TASK DIRECTIONS >>
Among these records, which lines include "fuel"? Copy them out.

====== THE DATA ======

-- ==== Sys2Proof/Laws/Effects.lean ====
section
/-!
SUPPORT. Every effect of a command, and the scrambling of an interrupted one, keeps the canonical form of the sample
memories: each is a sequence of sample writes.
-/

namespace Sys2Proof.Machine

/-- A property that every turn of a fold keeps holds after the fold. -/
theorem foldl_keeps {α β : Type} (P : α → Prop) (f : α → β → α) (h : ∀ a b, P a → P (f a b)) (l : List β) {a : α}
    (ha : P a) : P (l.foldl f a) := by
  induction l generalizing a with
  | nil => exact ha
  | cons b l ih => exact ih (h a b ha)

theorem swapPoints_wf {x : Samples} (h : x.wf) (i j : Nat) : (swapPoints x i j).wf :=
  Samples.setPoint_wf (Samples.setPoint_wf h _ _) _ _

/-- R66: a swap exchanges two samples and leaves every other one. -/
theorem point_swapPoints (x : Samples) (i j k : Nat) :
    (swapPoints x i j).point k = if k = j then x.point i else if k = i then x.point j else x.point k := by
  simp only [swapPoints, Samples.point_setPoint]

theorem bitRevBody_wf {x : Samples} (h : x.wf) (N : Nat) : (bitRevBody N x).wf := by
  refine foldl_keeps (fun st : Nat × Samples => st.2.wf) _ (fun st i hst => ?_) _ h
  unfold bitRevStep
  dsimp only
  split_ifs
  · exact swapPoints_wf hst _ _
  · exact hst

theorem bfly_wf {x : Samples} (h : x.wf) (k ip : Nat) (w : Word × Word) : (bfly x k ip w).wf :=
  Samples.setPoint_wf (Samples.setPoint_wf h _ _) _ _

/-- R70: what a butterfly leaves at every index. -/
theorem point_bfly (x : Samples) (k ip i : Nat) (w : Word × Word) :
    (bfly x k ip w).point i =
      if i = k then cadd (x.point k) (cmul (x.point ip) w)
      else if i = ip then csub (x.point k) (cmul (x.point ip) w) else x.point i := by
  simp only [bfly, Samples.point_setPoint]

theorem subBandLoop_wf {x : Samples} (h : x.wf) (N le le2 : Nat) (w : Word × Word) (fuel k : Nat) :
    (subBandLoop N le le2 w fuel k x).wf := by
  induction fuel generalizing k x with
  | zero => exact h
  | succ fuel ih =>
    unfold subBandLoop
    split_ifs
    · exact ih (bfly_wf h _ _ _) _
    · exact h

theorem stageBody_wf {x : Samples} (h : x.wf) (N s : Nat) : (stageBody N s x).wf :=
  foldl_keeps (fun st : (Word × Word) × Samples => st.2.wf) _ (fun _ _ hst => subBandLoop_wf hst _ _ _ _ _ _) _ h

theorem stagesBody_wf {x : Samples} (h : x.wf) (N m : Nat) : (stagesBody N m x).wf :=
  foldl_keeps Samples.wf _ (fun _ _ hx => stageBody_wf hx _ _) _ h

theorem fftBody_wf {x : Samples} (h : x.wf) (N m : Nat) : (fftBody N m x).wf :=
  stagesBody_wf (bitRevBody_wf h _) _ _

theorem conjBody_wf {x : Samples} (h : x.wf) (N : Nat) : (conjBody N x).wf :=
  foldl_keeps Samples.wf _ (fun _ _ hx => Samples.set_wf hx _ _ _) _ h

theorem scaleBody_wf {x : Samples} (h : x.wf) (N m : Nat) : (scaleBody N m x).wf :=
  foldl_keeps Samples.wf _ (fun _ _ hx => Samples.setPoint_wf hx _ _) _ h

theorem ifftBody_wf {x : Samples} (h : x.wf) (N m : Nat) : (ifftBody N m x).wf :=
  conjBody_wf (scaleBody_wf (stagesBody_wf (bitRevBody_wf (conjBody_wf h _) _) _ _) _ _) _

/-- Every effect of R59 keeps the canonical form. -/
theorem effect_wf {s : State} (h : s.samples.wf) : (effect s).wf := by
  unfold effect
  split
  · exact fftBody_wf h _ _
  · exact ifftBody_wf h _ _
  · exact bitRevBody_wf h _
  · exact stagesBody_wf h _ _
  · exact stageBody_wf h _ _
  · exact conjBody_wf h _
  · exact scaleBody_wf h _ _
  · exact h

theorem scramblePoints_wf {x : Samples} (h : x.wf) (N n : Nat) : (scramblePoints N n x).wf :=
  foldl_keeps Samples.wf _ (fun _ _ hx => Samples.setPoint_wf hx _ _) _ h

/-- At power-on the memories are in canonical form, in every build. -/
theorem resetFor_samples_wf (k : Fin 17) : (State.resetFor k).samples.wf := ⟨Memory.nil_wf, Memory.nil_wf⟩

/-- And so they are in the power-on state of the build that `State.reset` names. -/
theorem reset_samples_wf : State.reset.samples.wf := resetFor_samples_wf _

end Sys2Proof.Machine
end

======

TASK SOLUTION >>
theorem subBandLoop_wf {x : Samples} (h : x.wf) (N le le2 : Nat) (w : Word × Word) (fuel k : Nat) :
    (subBandLoop N le le2 w fuel k x).wf := by
  induction fuel generalizing k x with
  | succ fuel ih =>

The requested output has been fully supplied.